The client is a lightweight handle on all the engines of a cluster:


In [8]:
clients = parallel.Client(profile='default')
print(len(clients))


4

Views

Views provide the fundamental ways of accessing the clients. There are two types of views:

Direct View

A direct view allows direct execution of a command on all the engines:


In [9]:
clients.block = True
dview = clients.direct_view()
dview.block = True
print(dview)


<DirectView all>

In [10]:
dview.apply(sum, [1, 2, 3])


Out[10]:
[6, 6, 6, 6]

You can also obtain a Direct view by slicing the Clients object:


In [11]:
clients[::2]


Out[11]:
<DirectView [0, 2]>

In [12]:
clients[::2].apply(sum, [1, 2, 3])


Out[12]:
[6, 6]

Load Balanced View

A load balanced view allows execution of a command on any one engine.
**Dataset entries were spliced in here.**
/-- An affine source of a span instruction (R181, R45); none where it cuts. -/
def spanPair (x : SpanCtx) (o : Opnd) : Option Aff :=
  match o with
  | .aff n .pair => some (spanAff x.sp n.val)
  | .aff n .base => some ⟨(spanAff x.sp n.val).base, 0⟩
  | .aff n .stride => some ⟨BitVec.ofNat 64 (wrap 64 (sext 32 (spanAff x.sp n.val).stride.toNat)), 0⟩
  | .inline e => some ⟨BitVec.ofNat 64 (inlineInt e.val 2), 0⟩
  | .lit v => some ⟨BitVec.ofNat 64 (wrap 64 (sext 32 v.toNat)), 0⟩
  | .special r => spanSpecial x r
  | _ => none

/-- The guard of a span where it is uniform (R45). -/
def spanGuard (sp : Span) (c : Ctl) : Option Bool :=
  if c.gpred.val = 7 then some (!c.gneg)
  else
    let p := nth sp.preds c.gpred.val {}
    let v : Option Bool :=
      match p.kind with
      | 0 => some false
      | 1 => some true
      | 2 => if p.c ≤ sp.lo then some false else if sp.hi ≤ p.c then some true else none
      | _ => if p.c ≤ sp.lo then some true else if sp.hi ≤ p.c then some false else none
    v.map (fun b => b != c.gneg)

/-- A window that covers an affine register (R79). -/
def spanCovers (sp : Span) (n : Nat) : Bool := sp.wins.any (fun w => w.n == n)

/-- After one instruction: windows shorten, returned values become visible, and a span whose window has closed on a
value still outstanding waits (R58, R78). -/
def spanSettle (sp : Span) : Span :=
  let ws := sp.wins.map (fun w => { w with left := w.left - 1 })
  let done := ws.filter (fun w => w.returned && w.left == 0)
  let sp := done.foldl (fun sp w => { sp with aff := setNth sp.aff w.n (affWrite (spanAff sp w.n) w.part ⟨w.data, 0⟩) }) sp
  let ws := ws.filter (fun w => !(w.returned && w.left == 0))
  { sp with wins := ws, st := if ws.any (fun w => w.left == 0) then .ldu else sp.st }

/-- Every window of a span closes (R78): it waits while a value is outstanding. -/
def spanClose (sp : Span) : Span := spanSettle { sp with wins := sp.wins.map (fun w => { w with left := 1 }) }

/-- A span that issues makes its unit begun and its launch running (R52, R403); its energy is charged (R417). -/
def markSpan (s : State) (x : SpanCtx) : State :=
  let s := match x.pl with
    | .unit u => beginUnit s u
    | .table _ => s
  let s := markRunning s x.lid
  if isPf x.l.fn then s else chargeEnergy s x.l.part x.kind

/-- The span after an instruction, back in its place. -/
def putSpan (s : State) (x : SpanCtx) (sp : Span) : State :=
  markSpan (setSpans s x.pl (fun t => Tbl.put t x.slot (spanSettle sp))) x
Which engine is used is up to the scheduler:


In [13]:
lview = clients.load_balanced_view()
print(lview)


<LoadBalancedView None>

In [14]:
lview.apply(sum, [1, 2, 3])


Out[14]:
6

Introspection: looking at the Process ID

One way to introspect what's going on is to get the Process ID of the engines. This gives a unique label of any running process on your computer. If you have a cluster running on multiple computers, you can also print the hostname to see which host each cluster is running on:


In [15]:
import os
import socket
print(os.getpid())
print(socket.gethostname())


96034
jakesmac

In [16]:
dview.apply(os.getpid)


Out[16]:
[96042, 96043, 96044, 96045]

In [17]:
for i in range(10):
    print(lview.apply(os.getpid))


96044
96042
96043
96045
96044
96042
96043
96045
96044
96042

Notice that the load-balanced view chooses engines somewhat randomly (it's not actually random, but is based on a process which is opaque to the user).

Working with Direct Views:

The direct view is an interface in which each engine is directly exposed to the user.

The direct view is a very flexible wrapper of the client. Let's look at a few ways of managing remote execution and remote data with direct views. We'll look at the following:

  • Blocking vs. non-blocking execution
  • Ways to manage remote execution
  • Ways to manage & access remote data

In [18]:
clients = parallel.Client()
dview = clients[:]

DirectView: blocking vs. non-blocking

In a DirectView interface, we can either use Blocking (synchronous) execution, in which all results must finish computing before any results are recorded, or non-blocking (asynchronous) execution, where we receive results as they finish.

Here's an example of the two:


In [19]:
def get_pid_slowly():
    # imports specified within the function definition,
    # otherwise these packages will not be available on
    # the engines (see below for a better way to approach this)
    import os
    import time
    import random
    
    # sleep up to 10 seconds
    time.sleep(10 * random.random())
    return os.getpid()

In [20]:
dview.block = True
dview.apply(get_pid_slowly)


Out[20]:
[96042, 96043, 96044, 96045]

Notice that all three results come back at the same time, after all are finished computing.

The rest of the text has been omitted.